Bill Henderson and friend.

Who’da thunk Franz Kafka would have said, “All knowledge, the totality of all questions and all answers, is contained in the dog.” Maybe his translator spelled dog backward by mistake. On second thought, perhaps it’s a fitting observation from the creator of several of literature’s most tortured souls.      
Bill Henderson, founder of the Pushcart Press, contemplates the dog-God connection in his just-published memoir, “All My Dogs: A Life” — this and much more.       
    Lulu, Max, Opie, Charlie, Airport, Sophie, Rocky, Ellen, the Mayor of Bridgehampton, Snopes, Earl, Duke, and Trixie, the dogs of Mr. Henderson’s life — not counting his current companions, Franny and Sedgwick — are guide dogs that have allowed the author to traverse the bumpy human coil while maintaining a communion with the beauty, innocence, and sense of adventure he knew as a boy in Penn Wynne, Pa.
    “I never could live without dogs, at least not well. In my dogless years I was busy and ambitious but half alive . . . it’s about steady, honest, and unconditional love — which is the virtue of many faiths, both secular and traditional — which is why I stay close to my dogs and my faith.”
    Fear not. “All My Dogs” ain’t sappy. Those who have read Mr. Henderson before — “His Son,” “Her Father,” “Tower,” and “Simple Gifts” — know his Twainish humor and clarity of voice. There are scenes in this 145-page gem that bring Jean Shepherd’s “A Christmas Story” to mind, Huck Finn, too, an American boy reluctantly coming of age.

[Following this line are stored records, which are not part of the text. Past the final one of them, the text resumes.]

-- ==== Sys2Proof/Syntax.lean ====
section
/-!
DEFINITION. The commands of the Oluham H8: one constructor of `Instr` per row of spec/opcode_table.json, with
what the event or access carries from outside as operands.
-/

namespace Sys2Proof

/-- The four physical networks of the Stream (09, before R231). -/
inductive Net where
  | req | snp | rsp | dat
  deriving DecidableEq, Repr

/-- The four rings of each network on a die (09 R231). -/
inductive Ring where
  | xcw | xccw | ycw | yccw
  deriving DecidableEq, Repr

/-- Where a flit stands on a die: at a ford position of a ring, or in the hand-over stage between two agents of
one ford, which enters no ring (09 R233). -/
inductive Spot where
  | ring (r : Ring) (pos : Fin 16)
  | hand (pos : Fin 16)
  deriving DecidableEq, Repr

/-- REQ opcodes (02 R47). -/
inductive ReqOp where
  | getShared | getOwned | getOnce | upgrade | claim | putDirty | putCopy | putClean | pushIO | pushFull
  | atomicOp | sweep | purge | sweepPurge | devRead | devWrite
  | reserved (opc : BitVec 6)
  deriving DecidableEq, Repr

/-- Cache states, with their encodings (02, before R36). -/
inductive CacheState where
  | i | s | e | m
  deriving DecidableEq, Repr

/-- Memory types of an access (08 R199). -/
inductive MemType where
  | normalWB | normalWT | normalNC | device
  deriving DecidableEq, Repr

/-- Barrier kinds (08 R209). -/
inductive BKind where
  | load | store | full
  deriving DecidableEq, Repr

/-- Barrier scopes that reach a Gate (08 R209). -/
inductive BScope where
  | cluster | system
  deriving DecidableEq, Repr

/-- What a C2G_REQ item asks for (19 R504): a coherent request of R47, or an access of R199. -/
inductive ItemKind where
  | coherent (op : ReqOp)   -- a request of R47 that the agent names itself
  | ncLoad                  -- NORMAL-NC load
  | ntStore                 -- NORMAL-NC store, or a non-temporal store of any NORMAL type
  | devLoad                 -- DEVICE read
  | devStore                -- DEVICE write
  deriving DecidableEq, Repr

/-- A C2G_REQ item (19 R503, R504). `core` is none for CORE 7 (writebacks and prefetches); on a Stile channel
MTYPE and CORE are absent and are ignored (R508). -/
structure ReqItem where
  kind : ItemKind
  addr : Addr
  len : BitVec 7
  mtype : MemType
  core : Option Core
  ctag : BitVec 8
  victimWay : BitVec 4
  victimValid : Bool
  victimDirty : Bool
  atop : BitVec 4
  asize : BitVec 3
  deriving DecidableEq, Repr

/-- A C2G_RSP item (19 R503): a snoop answer, named by the Gate's STAG, or a CompAck, named by its CTAG. -/
inductive RspItem where
  | snpAck (stag : BitVec 4) (state : CacheState) (data : Bool)
  | snpAckWB (stag : BitVec 4) (state : CacheState)
  | compAck (ctag : BitVec 8)
  deriving DecidableEq, Repr

/-- A C2G_DAT item (19 R503). -/
inductive DatItem where
  | putData (ctag : BitVec 8) (data : LineData) (poison : Bool)
  | pushData (ctag : BitVec 8) (data : LineData) (be : LineMask) (poison : Bool)
  | storeData (ctag : BitVec 8) (data : LineData) (be : LineMask) (poison : Bool)
  | snpData (stag : BitVec 4) (data : LineData) (poison : Bool)
  deriving DecidableEq, Repr

/-- Arrays of a fold, encoded as ARRAY in R330 (12). -/
inductive ArrayKind where
  | tally | emTagA | emTagB | emPayload | poolTag | poolData | poolSet | pred
  deriving DecidableEq, Repr

/-- What a self-test or an array initialisation covers: the paddock's own checkers and lanes, or one fold. -/
inductive TestUnit where
  | paddock
  | fold (p : PFold)
  deriving DecidableEq, Repr

/-- A failing checker: its structure as DROVER_STAT.CHECKER names it, and the first vector misclassified
(12 R341). -/
structure SelfTestFail where
  checker : BitVec 4
  vector : BitVec 6
  deriving DecidableEq, Repr

/-- Bits inverted on the way across a module: of the Confluence flit (10 R260), and of the ring flits in its slots before
they were packed. -/
structure ConfNoise where
  flit : Nat
  slots : List (Fin 8 × Nat)
  deriving DecidableEq, Repr

/-- What array initialisation or the lane test found failing (12 R321, R328); `fold`: the initialisation as a whole (12
R327). -/
inductive InitFail where
  | row (a : ArrayKind) (bank : BitVec 8) (index : BitVec 11)
  | column (a : ArrayKind) (bank : BitVec 8) (index : BitVec 11)
  | lane (net : Net) (stage : BitVec 8) (lane : BitVec 11)
  | fold
  deriving DecidableEq, Repr

/-- What reaches its abandon limit in a fold (11 R292): a pen item, named by source and TXID, or an entry. -/
inductive AbandonWhat where
  | item (src : AgentId) (txid : TxId)
  | entry (idx : TTIdx)
  deriving DecidableEq, Repr

/-- How a host-ring read ends (16 R442, R443). -/
inductive RingAnswer where
  | words (w : List Word)
  | unsupported
  | abort
  | poisoned
  deriving DecidableEq, Repr

/-- Who makes a register access (18 R470, R477, R478): the paddock of the port, the domain tag, the byte
strobes of a write, and whether it came through BAR0. -/
structure Who where
  via : Die
  dom : BitVec 2
  strb : BitVec 4 := 15#4
  bar0 : Bool := false
  deriving DecidableEq, Repr

/-- A TLP to BAR4 (16 R435), its offset and tag apart: its length in DWs, for a write the data, and the byte enables. -/
structure BarPayload where
  dws : BitVec 10 := 1#10
  write : Option (BitVec 64) := none
  be : BitVec 8 := 0x0F#8
  deriving DecidableEq, Repr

    In the introduction, Mr. Henderson notes that his is not the first dog memoir. He draws inspiration from a few other writers, Mark Doty, author of “Dog Days,” a favorite. It was Mr. Doty who wrote, “Love for a wordless creature, once it takes hold, is an enchantment, and the enchanted speak, famously, in private mutterings, cryptic riddles, or gibberish. . . . How on earth can I stand at the requisite distance to say anything that might matter?”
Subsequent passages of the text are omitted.